-- ==== Sys2Proof/Machine/Memory.lean ====
section
/-! DEFINITION. Byte memory and tag memory as plain data in one canonical form, and the platform's
functions `Mapped`, `Tagged` and `RevBit` (20_memory.md, 10_state.md section 6). -/

namespace Sys2Proof.Machine

/-- Byte memory: the bytes that differ from what an unlisted address reads as, addresses strictly
rising. -/
abbrev Memory := List Host.Cell

/-- DESIGN CHOICE (log 4): what an unlisted address reads as. R114 gives memory no reset value. -/
def Memory.resetByte : Byte := 0

/-- The byte at an address. -/
def Memory.read : Memory → Nat → Byte
  | [], _ => Memory.resetByte
  | (k, v) :: rest, a => if k = a then v else Memory.read rest a

/-- A cell put where its address belongs. -/
def Memory.insertCell : Memory → Nat → Byte → Memory
  | [], a, v => [(a, v)]
  | (k, w) :: rest, a, v =>
    if a < k then (a, v) :: (k, w) :: rest else (k, w) :: Memory.insertCell rest a v

/-- Every cell of an address taken out. -/
def Memory.erase (m : Memory) (a : Nat) : Memory := m.filter (fun c => c.1 != a)

/-- The memory with one byte written. -/
def Memory.write (m : Memory) (a : Nat) (v : Byte) : Memory :=
  if v = Memory.resetByte then m.erase a else (m.erase a).insertCell a v

/-- The canonical form. -/
abbrev Memory.wf (m : Memory) : Prop :=
  m.Pairwise (fun x y => x.1 < y.1) ∧ ∀ c ∈ m, c.2 ≠ Memory.resetByte

/-- Tag memory: the addresses of the granules whose tag is 1, strictly rising (R110). -/
abbrev TagMemory := List Nat

/-- `tagmem[g]`. -/
def TagMemory.read (t : TagMemory) (g : Nat) : Bool := t.contains g

/-- An address put where it belongs. -/
def TagMemory.insertTag : TagMemory → Nat → TagMemory
  | [], g => [g]
  | k :: rest, g => if g < k then g :: k :: rest else k :: TagMemory.insertTag rest g

/-- `tagmem[g] <- 0`. -/
def TagMemory.clear (t : TagMemory) (g : Nat) : TagMemory := t.filter (fun k => k != g)

/-- `tagmem[g] <- v`. -/
def TagMemory.write (t : TagMemory) (g : Nat) (v : Bool) : TagMemory :=
  if v then (t.clear g).insertTag g else t.clear g

/-- The canonical form. -/
abbrev TagMemory.wf (t : TagMemory) : Prop := t.Pairwise (fun x y => x < y)

/-- The address of the granule an address lies in (R131). -/
def granule (a : Nat) : Nat := a / 8 * 8

/-- `Mapped(a)` (R8, R120). Nothing lies at 2^32 and above (log 15). -/
def mapped (p : Platform) (a : Nat) : Option MemKind :=
  if a < 4294967296 then
    (p.regions.find? fun r => decide (r.base ≤ a ∧ a < r.base + r.size)).map (·.kind)
  else none

/-- The address is one of a device (R129). -/
def isDevice (p : Platform) (a : Nat) : Bool := mapped p a == some .mmio

/-- `Tagged(g)` (R8, R110). -/
def tagged (p : Platform) (g : Nat) : Bool :=
  p.tagged.any fun r => decide (r.base ≤ g ∧ g < r.base + r.size)

/-- `RevBit(g)`: byte address and bit number (R8, R111). -/
def revBit (p : Platform) (g : Nat) : Option (Nat × Nat) :=
  (p.revocation.find? fun r => decide (r.base ≤ g ∧ g < r.base + r.size)).map fun r =>
    let k := r.firstBit + (g - r.base) / 8
    (r.bitmap + k / 8, k % 8)

end Sys2Proof.Machine
end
+ + + +
WHAT TO WORK ON
Reprint the listing above. Keep every line exactly as it is.

EXERCISE RESPONSE
-- ==== Sys2Proof/Machine/Memory.lean ====
section
/-! DEFINITION. Byte memory and tag memory as plain data in one canonical form, and the platform's
functions `Mapped`, `Tagged` and `RevBit` (20_memory.md, 10_state.md section 6). -/

namespace Sys2Proof.Machine

/-- Byte memory: the bytes that differ from what an unlisted address reads as, addresses strictly
rising. -/
abbrev Memory := List Host.Cell

/-- DESIGN CHOICE (log 4): what an unlisted address reads as. R114 gives memory no reset value. -/
def Memory.resetByte : Byte := 0

/-- The byte at an address. -/
def Memory.read : Memory → Nat → Byte
  | [], _ => Memory.resetByte
  | (k, v) :: rest, a => if k = a then v else Memory.read rest a

/-- A cell put where its address belongs. -/
def Memory.insertCell : Memory → Nat → Byte → Memory
  | [], a, v => [(a, v)]
  | (k, w) :: rest, a, v =>
    if a < k then (a, v) :: (k, w) :: rest else (k, w) :: Memory.insertCell rest a v

/-- Every cell of an address taken out. -/
def Memory.erase (m : Memory) (a : Nat) : Memory := m.filter (fun c => c.1 != a)

/-- The memory with one byte written. -/
def Memory.write (m : Memory) (a : Nat) (v : Byte) : Memory :=
  if v = Memory.resetByte then m.erase a else (m.erase a).insertCell a v

/-- The canonical form. -/
abbrev Memory.wf (m : Memory) : Prop :=
  m.Pairwise (fun x y => x.1 < y.1) ∧ ∀ c ∈ m, c.2 ≠ Memory.resetByte

/-- Tag memory: the addresses of the granules whose tag is 1, strictly rising (R110). -/
abbrev TagMemory := List Nat

/-- `tagmem[g]`. -/
def TagMemory.read (t : TagMemory) (g : Nat) : Bool := t.contains g

/-- An address put where it belongs. -/
def TagMemory.insertTag : TagMemory → Nat → TagMemory
  | [], g => [g]
  | k :: rest, g => if g < k then g :: k :: rest else k :: TagMemory.insertTag rest g

/-- `tagmem[g] <- 0`. -/
def TagMemory.clear (t : TagMemory) (g : Nat) : TagMemory := t.filter (fun k => k != g)

/-- `tagmem[g] <- v`. -/
def TagMemory.write (t : TagMemory) (g : Nat) (v : Bool) : TagMemory :=
  if v then (t.clear g).insertTag g else t.clear g

/-- The canonical form. -/
abbrev TagMemory.wf (t : TagMemory) : Prop := t.Pairwise (fun x y => x < y)

/-- The address of the granule an address lies in (R131). -/
def granule (a : Nat) : Nat := a / 8 * 8

/-- `Mapped(a)` (R8, R120). Nothing lies at 2^32 and above (log 15). -/
def mapped (p : Platform) (a : Nat) : Option MemKind :=
  if a < 4294967296 then
    (p.regions.find? fun r => decide (r.base ≤ a ∧ a < r.base + r.size)).map (·.kind)
  else none

/-- The address is one of a device (R129). -/
def isDevice (p : Platform) (a : Nat) : Bool := mapped p a == some .mmio

/-- `Tagged(g)` (R8, R110). -/
def tagged (p : Platform) (g : Nat) : Bool :=
  p.tagged.any fun r => decide (r.base ≤ g ∧ g < r.base + r.size)

/-- `RevBit(g)`: byte address and bit number (R8, R111). -/
def revBit (p : Platform) (g : Nat) : Option (Nat × Nat) :=
  (p.revocation.find? fun r => decide (r.base ≤ g ∧ g < r.base + r.size)).map fun r =>
    let k := r.firstBit + (g - r.base) / 8
    (r.bitmap + k / 8, k % 8)

end Sys2Proof.Machine
end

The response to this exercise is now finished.